Microsoft Office RCE Vulnerabilities (CVE-2025-59227, CVE-2025-59234)
CVE-2025-59227 and CVE-2025-59234 are RCE vulnerabilities in Microsoft Office. Both vulnerabilities have a CVSSv3 score of 7.8. An attacker could exploit these flaws through social engineering by sending a malicious Microsoft Office document file to an intended target. Successful exploitation would grant code execution privileges to the attacker. Microsoft notes that the Preview Pane is an attack vector for both CVEs, which means exploitation does not require the target to open the file.
Windows Cloud Files Mini Filter Driver EoP Vulnerability (CVE-2025-55680)
CVE-2025-55680 is an EoP vulnerability in the Windows Cloud Files Mini Filter Driver. It has a CVSSv3 score of 7.8. A local, authenticated attacker would need to win a race condition in order to exploit this vulnerability. Successful exploitation would allow the attacker to elevate to SYSTEM privileges.
Additional Vulnerabilities
- CVE-2025-55315: Affecting ASP.NET; CVSS score 9.9.
- CVE-2025-49708: Affecting Microsoft Graphics Component; CVSS score 9.9.
- CVE-2025-59246: Affecting Azure Entra ID; CVSS score 9.8.

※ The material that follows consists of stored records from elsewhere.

@[simp] theorem modNtl_pending (s : State) (f : Ntl → Ntl) : (s.modNtl f).pending = s.pending := rfl
@[simp] theorem modNtl_free (s : State) (f : Ntl → Ntl) : (s.modNtl f).free = s.free := rfl
@[simp] theorem modNtl_time (s : State) (f : Ntl → Ntl) : (s.modNtl f).time = s.time := rfl
@[simp] theorem modNtl_aon (s : State) (f : Ntl → Ntl) : (s.modNtl f).aon = s.aon := rfl
@[simp] theorem modNtl_out (s : State) (f : Ntl → Ntl) : (s.modNtl f).out = s.out := rfl
@[simp] theorem modNtl_rdata (s : State) (f : Ntl → Ntl) : (s.modNtl f).rdata = s.rdata := rfl
@[simp] theorem modNtl_latches (s : State) (f : Ntl → Ntl) : (s.modNtl f).latches = s.latches := rfl
@[simp] theorem modNtl_latched (s : State) (f : Ntl → Ntl) : (s.modNtl f).latched = s.latched := rfl
@[simp] theorem modNtl_heldW (s : State) (f : Ntl → Ntl) : (s.modNtl f).heldW = s.heldW := rfl
@[simp] theorem modNtl_heldV (s : State) (f : Ntl → Ntl) : (s.modNtl f).heldV = s.heldV := rfl
@[simp] theorem modNtl_pins (s : State) (f : Ntl → Ntl) : (s.modNtl f).pins = s.pins := rfl
@[simp] theorem modNtl_boot (s : State) (f : Ntl → Ntl) : (s.modNtl f).boot = s.boot := rfl
@[simp] theorem modNtl_funcs (s : State) (f : Ntl → Ntl) : (s.modNtl f).funcs = s.funcs := rfl
@[simp] theorem modNtl_admq (s : State) (f : Ntl → Ntl) : (s.modNtl f).admq = s.admq := rfl
@[simp] theorem modNtl_cfgq (s : State) (f : Ntl → Ntl) : (s.modNtl f).cfgq = s.cfgq := rfl
@[simp] theorem modNtl_evq (s : State) (f : Ntl → Ntl) : (s.modNtl f).evq = s.evq := rfl
@[simp] theorem modNtl_qe (s : State) (f : Ntl → Ntl) : (s.modNtl f).qe = s.qe := rfl
@[simp] theorem modNtl_queues (s : State) (f : Ntl → Ntl) : (s.modNtl f).queues = s.queues := rfl
@[simp] theorem modNtl_sessions (s : State) (f : Ntl → Ntl) : (s.modNtl f).sessions = s.sessions := rfl
@[simp] theorem modNtl_dsc (s : State) (f : Ntl → Ntl) : (s.modNtl f).dsc = s.dsc := rfl
@[simp] theorem modNtl_ctx (s : State) (f : Ntl → Ntl) : (s.modNtl f).ctx = s.ctx := rfl
@[simp] theorem modNtl_halves (s : State) (f : Ntl → Ntl) : (s.modNtl f).halves = s.halves := rfl
@[simp] theorem modNtl_cores (s : State) (f : Ntl → Ntl) : (s.modNtl f).cores = s.cores := rfl
@[simp] theorem modNtl_clusters (s : State) (f : Ntl → Ntl) : (s.modNtl f).clusters = s.clusters := rfl
@[simp] theorem modNtl_rcu (s : State) (f : Ntl → Ntl) : (s.modNtl f).rcu = s.rcu := rfl
@[simp] theorem modNtl_mau (s : State) (f : Ntl → Ntl) : (s.modNtl f).mau = s.mau := rfl
@[simp] theorem modNtl_pcf (s : State) (f : Ntl → Ntl) : (s.modNtl f).pcf = s.pcf := rfl
@[simp] theorem modNtl_ntl (s : State) (f : Ntl → Ntl) : (s.modNtl f).ntl = f s.ntl := rfl
@[simp] theorem modNtl_mem (s : State) (f : Ntl → Ntl) : (s.modNtl f).mem = s.mem := rfl
@[simp] theorem modNtl_dmv (s : State) (f : Ntl → Ntl) : (s.modNtl f).dmv = s.dmv := rfl
@[simp] theorem modNtl_bpm (s : State) (f : Ntl → Ntl) : (s.modNtl f).bpm = s.bpm := rfl
@[simp] theorem modNtl_hlu (s : State) (f : Ntl → Ntl) : (s.modNtl f).hlu = s.hlu := rfl
@[simp] theorem modNtl_imb (s : State) (f : Ntl → Ntl) : (s.modNtl f).imb = s.imb := rfl
@[simp] theorem modNtl_fcl (s : State) (f : Ntl → Ntl) : (s.modNtl f).fcl = s.fcl := rfl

- CVE-2025-2884: An information disclosure vulnerability in the Trusted Computing Group (TCG)'s TPM 2.0 reference implementation.
- CVE-2025-0033: A flaw affecting recent AMD EPYC processors.
Windows 10 End of Support
As of October 14, Windows 10 has reached its end of support. This means that no new security updates will be released for Windows 10 without being enrolled in the Extended Security Updates (ESU) program. Long-Term Servicing Branch (LTSB) support for Windows 10 Enterprise 2015 LTSB and Windows 10 IoT Enterprise LTSB 2015 has also ended.
Extended Security Updates (ESU) Program
Image courtesy of Tom's Hardware
The Consumer Extended Security Update (ESU) program will give up to a year of additional security updates (though not feature updates or official troubleshooting support), culminating on October 13, 2026, no matter when you take it out. To take advantage of the ESU scheme, you'll need a Windows 10 system running version 22H2, Home, Professional, Pro Education, or Workstations edition. Commercial Windows 10 installations are subject to a different ESU program.
There are three ways to join the ESU program:
- Pay a one-time $30 purchase fee.
- Redeem 1,000 Microsoft Rewards points.
- For free, if:
- You are located in the European Economic Area and log in to a Microsoft account.
- Log in to a Microsoft account and use Windows Backup to sync your files.